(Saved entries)
· · · · ·

-- ==== Sys2Proof/Machine/Arrays.lean ====
section
/-! DEFINITION. Stream arrays: regions and the tile fetch unit, the command queue, leases, spill and restore, and the
events of arrays (R226 to R251, R255, R256, R262, R263, R271, R272). -/

namespace Sys2Proof.Machine

/-! ### Regions (R234, R255) -/

/-- The C address of an L address of a task's core, as ag.cvtc gives it (R197, R234). -/
def cvtFor (who : Who) (a : W64) : W64 :=
  if apOf a = 1 ∧ fld a.toNat 57 22 = 0 then
    w64 (aliasOf a * 2 ^ 61 + 2 * 2 ^ 58 + who.rank * 2 ^ 22 + (who.spadBase + a.toNat % 2 ^ 22) % 2 ^ 22)
  else a

/-- How many bytes from a on the checks of R186 find alike: to the next end of a page, an extent entry, an aperture or
a scratchpad. -/
def alikeBytes (m : Mach) (who : Who) (a : W64) : Nat :=
  match apOf a with
  | 0 =>
    let v := fld a.toNat 47 0
    let page := 2 ^ 21 - v % 2 ^ 21
    (who.extents.flatMap fun x => [x.va, x.va + x.len]).foldl (fun n b => if v < b then min n (b - v) else n) page
  | 2 =>
    let o := fld a.toNat 21 0
    let size := spadBytes (m.core (coreKey who.die (fld a.toNat 29 22))).l1
    if o < size then size - o else 2 ^ 22 - o
  | 3 => 4096 - a.toNat % 4096
  | _ => 1

/-- What the check of a region finds. -/
inductive Span where
  | ok
  | stop (s : Stop)
  deriving DecidableEq, Repr

/-- Check every byte of n bytes from a, in ascending order, under steps 1, 3 and 4 of R186; L addresses are converted
first, and a fault carries the address in the form the program gave it (R234, R255). -/
def spanCheck (e : Env) (who : Who) (k : Right) (a : W64) : Nat → Nat → Mach → Span × Mach
  | 0, _, m => (.ok, m)
  | fuel + 1, n, m =>
    if n = 0 then (.ok, m)
    else
      let c := cvtFor who a
      let (x, m) := checkAcc e who k 1 1 c m
      match x with
      | .fault f => (.stop (.trap f a), m)
      | .absent => (.stop (.page a), m)
      | .ok _ =>
        let len := min n (alikeBytes m who c)
        spanCheck e who k (addA a (w64 len)) fuel (n - len) m

/-- The pieces that a region of n bytes can fall into. -/
def spanFuel (who : Who) (n : Nat) : Nat := 2 * who.extents.length + n / 4096 + 8

/-- Who the array of a task's group accesses memory for. -/
def arrWho (m : Mach) (tk : Nat) : Who :=
  let t := m.task tk
  { die := tk / 3072, rank := tk % 3072 / 16, frame := tk % 3072, extents := t.extents, spadBase := t.spadBase, spadSize := 0 }

/-- Fields of the control word of loads and drains (R261). -/
def ctlStride (x : W64) : Nat := fld x.toNat 39 16
def ctlBuf (x : W64) : Nat := fld x.toNat 15 8
def ctlFmt (x : W64) : Nat := fld x.toNat 1 0

/-- Is a control word well formed (R261)? -/
def ctlOk (x : W64) : Bool :=
  fld x.toNat 63 40 == 0 && fld x.toNat 7 2 == 0 && ctlFmt x != 3 && ctlStride x % 64 == 0

/-- Row r of a region that starts at t. -/
def rowAddr (t ctl : W64) (r : Nat) : W64 := addA t (w64 (r * ctlStride ctl))

/-- Element bits of a load (R261): A or B side. -/
def loadBits (sideB : Bool) (fmt : Nat) : Nat :=
  if sideB then (if fmt = 0 then 8 else 4) else (if fmt = 0 then 8 else 16)

/-- Element format of a load (R261). -/
def loadElem (sideB : Bool) (fmt : Nat) : Elem :=
  if sideB then (match fmt with | 0 => .flt .e4m3 | 1 => .int 4 | _ => .flt .e2m1)
  else match fmt with | 0 => .flt .e4m3 | 1 => .flt .bf16 | _ => .flt .fp16

/-- Rows, elements a row, and scale bytes of a load (R262). -/
def loadShape (c : ArrCfg) (sideB : Bool) : Nat × Nat × Nat := if sideB then (c.k, c.n, 4) else (c.m, c.k, 4 * c.m)

/-- The bytes of one row of a load (R262). -/
def loadRowBytes (c : ArrCfg) (sideB : Bool) (ctl : W64) : Nat :=
  ceilDiv ((loadShape c sideB).2.1 * loadBits sideB (ctlFmt ctl)) 8

/-- Steps 1 and 2 of R186 for the start of a region: aperture, then alignment (R255); the arrays know no P (R234). -/
def startCheck (noP : Bool) (a : W64) (al : Nat) : Span :=
  if !(wellFormedAddr a) || (noP && apOf a = 3) then .stop (.trap Cause.aperture a)
  else if a.toNat % al ≠ 0 then .stop (.trap Cause.align a)
  else .ok

/-- Go on with a further check when the first found nothing. -/
def Span.andThen (x : Span × Mach) (f : Mach → Span × Mach) : Span × Mach :=
  match x with
  | (.ok, m) => f m
  | (s, m) => (s, m)

/-- Check the regions of a load (R261, R262): the rows, then the scales. -/
def loadCheck (e : Env) (who : Who) (c : ArrCfg) (sideB : Bool) (t ctl b : W64) (m : Mach) : Span × Mach :=
  let (rows, _, sc) := loadShape c sideB
  let n := loadRowBytes c sideB ctl
  let x := Span.andThen (startCheck true t 64, m) fun m =>
    (List.range rows).foldl (fun x r =>
      Span.andThen x fun m => spanCheck e who .read (rowAddr t ctl r) (spanFuel who n) n m) (.ok, m)
  Span.andThen x fun m =>
    Span.andThen (startCheck true b 4, m) fun m => spanCheck e who .read b (spanFuel who sc) sc m

/-- Bytes of a drained element (R263). -/
def drainBytes (fmt : Nat) : Nat := if fmt = 0 then 4 else 2

/-- Check the region of a drain (R263). -/
def drainCheck (e : Env) (who : Who) (c : ArrCfg) (t ctl : W64) (m : Mach) : Span × Mach :=
  let n := c.n * drainBytes (ctlFmt ctl)
  Span.andThen (startCheck true t 64, m) fun m =>
    (List.range c.m).foldl (fun x r =>
      Span.andThen x fun m => spanCheck e who .write (rowAddr t ctl r) (spanFuel who n) n m) (.ok, m)

/-- The address of a chunk of sq.tile (R270): AddA of the base and a signed step per chunk. -/
def chunkAddr (base : W64) (step : Nat) (c : Nat) : W64 := addA base (w64I (c * sgn step 32))

/-- The operands of a chunk's load from the descriptor (R270): t, control word, scale address. -/
def chunkLoad (desc : List W64) (sideB : Bool) (c : Nat) : W64 × W64 × W64 :=
  let w (k : Nat) : W64 := desc.getD k 0
  let o := if sideB then 2 else 0
  let steps := (w (if sideB then 7 else 6)).toNat
  (chunkAddr (w o) (fld steps 31 0) c, w (if sideB then 5 else 4), chunkAddr (w (o + 1)) (fld steps 63 32) c)

/-- Is B loaded for chunk 0 only (R270)? -/
def tileHeld (a : W64) : Bool := tst a.toNat 17
/-- Is each pass of the tile an sq.runc (R270)? -/
def tileRunc (a : W64) : Bool := tst a.toNat 16
/-- Chunks of the tile (R270). -/
def tileCount (a : W64) : Nat := fld a.toNat 12 0

/-- Check the load regions of the chunks from c on (R270). -/
def tileCheck (e : Env) (who : Who) (cfg : ArrCfg) (desc : List W64) (a : W64) (c : Nat) (m : Mach) : Span × Mach :=
  (List.range (tileCount a)).foldl (fun x j =>
    if j < c then x
    else
      let x :=
        if j = 0 || !(tileHeld a) then
          Span.andThen x fun m =>
            let (t, ctl, b) := chunkLoad desc true j
            loadCheck e who cfg true t ctl b m
        else x
      Span.andThen x fun m =>
        let (t, ctl, b) := chunkLoad desc false j
        loadCheck e who cfg false t ctl b m) (.ok, m)

/-! ### The tile fetch unit (R234 to R236) -/

/-- What one load has read so far: lines with their severity, the lines to pin. -/
structure Fetch where
  lines : SMap Got := []
  pins : List Nat := []
  high : Nat := 0
  low : Nat := 0

/-- The agent of a tile fetch (R380). -/
def fetchAgent (who : Who) : Agent := ⟨2, who.die, who.frame⟩

/-- Pin or unpin lines in the L2 (R217, R235). -/
def pinLines (up : Bool) (ls : List Nat) (m : Mach) : Mach :=
  ls.foldl (fun m la =>
    match m.l2.find la with
    | some l => { m with l2 := m.l2.put la { l with pins := if up then l.pins + 1 else l.pins - 1 } }
    | none => m) m

/-- Read the line of an access once (R234): at the bank or at the home slice, where the line is pinned (R235). -/
def fetchLine (e : Env) (who : Who) (a : Acc) (f : Fetch) (m : Mach) : Got × Fetch × Mach :=
  let id := match a.loc with
    | .spad c o => 2 ^ 60 + spadAddr c o / 128
    | .phys pa => pa / 128
    | .peer _ _ _ _ => 2 ^ 61
  match f.lines.find id with
  | some g => (g, f, m)
  | none =>
    let (g, m) := match a.loc with
      | .spad c o => spadRead e (fetchAgent who) c o m
      | .phys pa => homeRead e (fetchAgent who) a.legend (pa / 128) m
      | .peer _ _ _ _ => (⟨0, 3⟩, m)
    let pin := match a.loc with
      | .phys pa => if (m.l2.find (pa / 128)).isSome then [pa / 128] else []
      | _ => []
    (g, { lines := f.lines.put id g, pins := f.pins ++ pin, high := f.high + b2n (g.sev == 3),
          low := f.low + b2n (g.sev == 2) }, pinLines true pin m)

· · · · ·

From the records above, print only the lines between the one holding "if o < size then size - o else 2 ^ 22 - o" and the one holding "spanCheck e who k", inclusive, exactly as they stand.

    if o < size then size - o else 2 ^ 22 - o
  | 3 => 4096 - a.toNat % 4096
  | _ => 1

/-- What the check of a region finds. -/
inductive Span where
  | ok
  | stop (s : Stop)
  deriving DecidableEq, Repr

/-- Check every byte of n bytes from a, in ascending order, under steps 1, 3 and 4 of R186; L addresses are converted
first, and a fault carries the address in the form the program gave it (R234, R255). -/
def spanCheck (e : Env) (who : Who) (k : Right) (a : W64) : Nat → Nat → Mach → Span × Mach
  | 0, _, m => (.ok, m)
  | fuel + 1, n, m =>
    if n = 0 then (.ok, m)
    else
      let c := cvtFor who a
      let (x, m) := checkAcc e who k 1 1 c m
      match x with
      | .fault f => (.stop (.trap f a), m)
      | .absent => (.stop (.page a), m)
      | .ok _ =>
        let len := min n (alikeBytes m who c)
        spanCheck e who k (addA a (w64 len)) fuel (n - len) m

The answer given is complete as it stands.